Cyber threats are more sophisticated than ever.
Passwords?
They're outdated and can be cracked in a minute.
Cyber criminals are intercepting SMS codes and bypassing authentication apps.
While businesses invest in network security, they often overlook the front door, the login.
Ubico believes the future is passwordless.
Ubiquis offer unparalleled protection against phishing for individuals, SMBs, and enterprises.
They deliver a fast, frictionless experience that users love.
Ubico is offering N2K followers a limited buy one
get one offer. Visit ubico.com slash N2K to unlock this deal. That's Y-U-B-I-C-O.
Say no to modern cyber threats. Upgrade your security today. A
fishing campaign targets nearly 12,000 GitHub repositories, the Blacklock Ransomware group
is one to watch, a federal judge orders reinstatement of workers at CISA. Over 100 car dealership websites suffer a supply chain
attack and HealthCat breaches Jaguar Land Rover. Researchers uncover a major vulnerability affecting
RSA encryption keys. A life insurance company notifies 355,000 individuals of a December
2024 data breach. A researcher releases a decrypter for Akira Rensomeware. A new mapping database aims to help NGOs and high-risk individuals find security tools.
Tim Starks from CyberScoop joins me with news that trade groups worry over renewal of a vital cyber law.
And a fundamental shift of our understanding of hash tables.
It's Monday, March 17, 2025.
I'm Dave Fittner and this is your CyberWire Intel Briefing. Thanks for joining us here today.
Happy St. Patrick's Day for those who celebrate.
It is always great to have you with us.
A phishing campaign has targeted nearly 12,000 GitHub repositories with fake security alert issues, tricking developers into authorizing
a malicious OAuth app called GitSecurityApp.
The fake alerts claim suspicious activity was detected from Iceland, urging users to
update passwords and enable two-factor authentication.
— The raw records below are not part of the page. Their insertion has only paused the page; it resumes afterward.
/-! ### `Hub.setReg64B` -/

@[simp] theorem Hub.setReg64B_hi (a b v : Nat) : (s.setReg64B a b v).hi = s.hi := rfl
@[simp] theorem Hub.setReg64B_stage (a b v : Nat) : (s.setReg64B a b v).stage = s.stage := rfl
@[simp] theorem Hub.setReg64B_bus (a b v : Nat) : (s.setReg64B a b v).bus = s.bus := rfl
@[simp] theorem Hub.setReg64B_owners (a b v : Nat) : (s.setReg64B a b v).owners = s.owners := rfl
@[simp] theorem Hub.setReg64B_softReset (a b v : Nat) : (s.setReg64B a b v).softReset = s.softReset := rfl
@[simp] theorem Hub.setReg64B_pins (a b v : Nat) : (s.setReg64B a b v).pins = s.pins := rfl
@[simp] theorem Hub.setReg64B_time (a b v : Nat) : (s.setReg64B a b v).time = s.time := rfl
@[simp] theorem Hub.setReg64B_doms (a b v : Nat) : (s.setReg64B a b v).doms = s.doms := rfl
@[simp] theorem Hub.setReg64B_glbLeft (a b v : Nat) : (s.setReg64B a b v).glbLeft = s.glbLeft := rfl
@[simp] theorem Hub.setReg64B_corks (a b v : Nat) : (s.setReg64B a b v).corks = s.corks := rfl
@[simp] theorem Hub.setReg64B_nextOp (a b v : Nat) : (s.setReg64B a b v).nextOp = s.nextOp := rfl
@[simp] theorem Hub.setReg64B_corkShown (a b v : Nat) : (s.setReg64B a b v).corkShown = s.corkShown := rfl
@[simp] theorem Hub.setReg64B_waveCrc (a b v : Nat) : (s.setReg64B a b v).waveCrc = s.waveCrc := rfl
@[simp] theorem Hub.setReg64B_tiles (a b v : Nat) : (s.setReg64B a b v).tiles = s.tiles := rfl
@[simp] theorem Hub.setReg64B_power (a b v : Nat) : (s.setReg64B a b v).power = s.power := rfl
@[simp] theorem Hub.setReg64B_harv (a b v : Nat) : (s.setReg64B a b v).harv = s.harv := rfl
@[simp] theorem Hub.setReg64B_canes (a b v : Nat) : (s.setReg64B a b v).canes = s.canes := rfl
@[simp] theorem Hub.setReg64B_lanes (a b v : Nat) : (s.setReg64B a b v).lanes = s.lanes := rfl
@[simp] theorem Hub.setReg64B_cell (a b v : Nat) : (s.setReg64B a b v).cell = s.cell := rfl
@[simp] theorem Hub.setReg64B_rack (a b v : Nat) : (s.setReg64B a b v).rack = s.rack := rfl
@[simp] theorem Hub.setReg64B_trace (a b v : Nat) : (s.setReg64B a b v).trace = s.trace := rfl
@[simp] theorem Hub.setReg64B_taste (a b v : Nat) : (s.setReg64B a b v).taste = s.taste := rfl
@[simp] theorem Hub.setReg64B_digTiles (a b v : Nat) : (s.setReg64B a b v).digTiles = s.digTiles := rfl
@[simp] theorem Hub.setReg64B_digExt (a b v : Nat) : (s.setReg64B a b v).digExt = s.digExt := rfl
@[simp] theorem Hub.setReg64B_numw (a b v : Nat) : (s.setReg64B a b v).numw = s.numw := rfl
@[simp] theorem Hub.setReg64B_hang (a b v : Nat) : (s.setReg64B a b v).hang = s.hang := rfl
@[simp] theorem Hub.setReg64B_hangCtl (a b v : Nat) : (s.setReg64B a b v).hangCtl = s.hangCtl := rfl
@[simp] theorem Hub.setReg64B_ladder (a b v : Nat) : (s.setReg64B a b v).ladder = s.ladder := rfl
@[simp] theorem Hub.setReg64B_fed (a b v : Nat) : (s.setReg64B a b v).fed = s.fed := rfl
@[simp] theorem Hub.setReg64B_link (a b v : Nat) : (s.setReg64B a b v).link = s.link := rfl
@[simp] theorem Hub.setReg64B_boot (a b v : Nat) : (s.setReg64B a b v).boot = s.boot := rfl
@[simp] theorem Hub.setReg64B_auth (a b v : Nat) : (s.setReg64B a b v).auth = s.auth := rfl
@[simp] theorem Hub.setReg64B_bist (a b v : Nat) : (s.setReg64B a b v).bist = s.bist := rfl
@[simp] theorem Hub.setReg64B_rel (a b v : Nat) : (s.setReg64B a b v).rel = s.rel := rfl
@[simp] theorem Hub.setReg64B_coops (a b v : Nat) : (s.setReg64B a b v).coops = s.coops := rfl
@[simp] theorem Hub.setReg64B_freeCount (a b v : Nat) : (s.setReg64B a b v).freeCount = s.freeCount := rfl
@[simp] theorem Hub.setReg64B_digAgain (a b v : Nat) : (s.setReg64B a b v).digAgain = s.digAgain := rfl
@[simp] theorem Hub.setReg64B_numwHeld (a b v : Nat) : (s.setReg64B a b v).numwHeld = s.numwHeld := rfl
@[simp] theorem Hub.setReg64B_store (a b v : Nat) : (s.setReg64B a b v).store = s.store := rfl
@[simp] theorem Hub.setReg64B_occs (a b v : Nat) : (s.setReg64B a b v).occs = s.occs := rfl
@[simp] theorem Hub.setReg64B_writes (a b v : Nat) : (s.setReg64B a b v).writes = s.writes := rfl

/-! ### `Hub.bump` -/

@[simp] theorem Hub.bump_hi (f : Fld) (n : Nat) : (s.bump f n).hi = s.hi := rfl
@[simp] theorem Hub.bump_stage (f : Fld) (n : Nat) : (s.bump f n).stage = s.stage := rfl
@[simp] theorem Hub.bump_bus (f : Fld) (n : Nat) : (s.bump f n).bus = s.bus := rfl
@[simp] theorem Hub.bump_owners (f : Fld) (n : Nat) : (s.bump f n).owners = s.owners := rfl
@[simp] theorem Hub.bump_softReset (f : Fld) (n : Nat) : (s.bump f n).softReset = s.softReset := rfl
@[simp] theorem Hub.bump_pins (f : Fld) (n : Nat) : (s.bump f n).pins = s.pins := rfl
@[simp] theorem Hub.bump_time (f : Fld) (n : Nat) : (s.bump f n).time = s.time := rfl
@[simp] theorem Hub.bump_doms (f : Fld) (n : Nat) : (s.bump f n).doms = s.doms := rfl
@[simp] theorem Hub.bump_glbLeft (f : Fld) (n : Nat) : (s.bump f n).glbLeft = s.glbLeft := rfl
@[simp] theorem Hub.bump_corks (f : Fld) (n : Nat) : (s.bump f n).corks = s.corks := rfl
@[simp] theorem Hub.bump_nextOp (f : Fld) (n : Nat) : (s.bump f n).nextOp = s.nextOp := rfl
@[simp] theorem Hub.bump_corkShown (f : Fld) (n : Nat) : (s.bump f n).corkShown = s.corkShown := rfl
@[simp] theorem Hub.bump_waveCrc (f : Fld) (n : Nat) : (s.bump f n).waveCrc = s.waveCrc := rfl
@[simp] theorem Hub.bump_tiles (f : Fld) (n : Nat) : (s.bump f n).tiles = s.tiles := rfl
@[simp] theorem Hub.bump_power (f : Fld) (n : Nat) : (s.bump f n).power = s.power := rfl
@[simp] theorem Hub.bump_harv (f : Fld) (n : Nat) : (s.bump f n).harv = s.harv := rfl
@[simp] theorem Hub.bump_canes (f : Fld) (n : Nat) : (s.bump f n).canes = s.canes := rfl
@[simp] theorem Hub.bump_lanes (f : Fld) (n : Nat) : (s.bump f n).lanes = s.lanes := rfl
@[simp] theorem Hub.bump_cell (f : Fld) (n : Nat) : (s.bump f n).cell = s.cell := rfl
@[simp] theorem Hub.bump_rack (f : Fld) (n : Nat) : (s.bump f n).rack = s.rack := rfl
@[simp] theorem Hub.bump_trace (f : Fld) (n : Nat) : (s.bump f n).trace = s.trace := rfl
@[simp] theorem Hub.bump_taste (f : Fld) (n : Nat) : (s.bump f n).taste = s.taste := rfl
@[simp] theorem Hub.bump_digTiles (f : Fld) (n : Nat) : (s.bump f n).digTiles = s.digTiles := rfl
@[simp] theorem Hub.bump_digExt (f : Fld) (n : Nat) : (s.bump f n).digExt = s.digExt := rfl
@[simp] theorem Hub.bump_numw (f : Fld) (n : Nat) : (s.bump f n).numw = s.numw := rfl
@[simp] theorem Hub.bump_hang (f : Fld) (n : Nat) : (s.bump f n).hang = s.hang := rfl
@[simp] theorem Hub.bump_hangCtl (f : Fld) (n : Nat) : (s.bump f n).hangCtl = s.hangCtl := rfl
@[simp] theorem Hub.bump_ladder (f : Fld) (n : Nat) : (s.bump f n).ladder = s.ladder := rfl
@[simp] theorem Hub.bump_fed (f : Fld) (n : Nat) : (s.bump f n).fed = s.fed := rfl
@[simp] theorem Hub.bump_link (f : Fld) (n : Nat) : (s.bump f n).link = s.link := rfl
@[simp] theorem Hub.bump_boot (f : Fld) (n : Nat) : (s.bump f n).boot = s.boot := rfl
@[simp] theorem Hub.bump_auth (f : Fld) (n : Nat) : (s.bump f n).auth = s.auth := rfl
@[simp] theorem Hub.bump_bist (f : Fld) (n : Nat) : (s.bump f n).bist = s.bist := rfl
@[simp] theorem Hub.bump_rel (f : Fld) (n : Nat) : (s.bump f n).rel = s.rel := rfl
@[simp] theorem Hub.bump_coops (f : Fld) (n : Nat) : (s.bump f n).coops = s.coops := rfl
@[simp] theorem Hub.bump_freeCount (f : Fld) (n : Nat) : (s.bump f n).freeCount = s.freeCount := rfl
@[simp] theorem Hub.bump_digAgain (f : Fld) (n : Nat) : (s.bump f n).digAgain = s.digAgain := rfl
@[simp] theorem Hub.bump_numwHeld (f : Fld) (n : Nat) : (s.bump f n).numwHeld = s.numwHeld := rfl
@[simp] theorem Hub.bump_store (f : Fld) (n : Nat) : (s.bump f n).store = s.store := rfl
@[simp] theorem Hub.bump_occs (f : Fld) (n : Nat) : (s.bump f n).occs = s.occs := rfl
@[simp] theorem Hub.bump_writes (f : Fld) (n : Nat) : (s.bump f n).writes = s.writes := rfl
However, all links lead to an OAuth authorization page that grants attackers
full access to repositories, user profiles, discussions, and workflows. The attack, first
spotted by researcher Luke4M, is ongoing, though GitHub appears to be responding. Users
who mistakenly authorize the app should revoke access in GitHub settings, check for unexpected
GitHub actions and rotate credentials. The malicious campaign directs stolen credentials
to sites hosted on Render. Developers should remain vigilant against such phishing attempts.
The Blacklock Ransomware Group has attacked over 40 organizations in early 2025, making it one of the most active Ransomware-as-a-Service operators.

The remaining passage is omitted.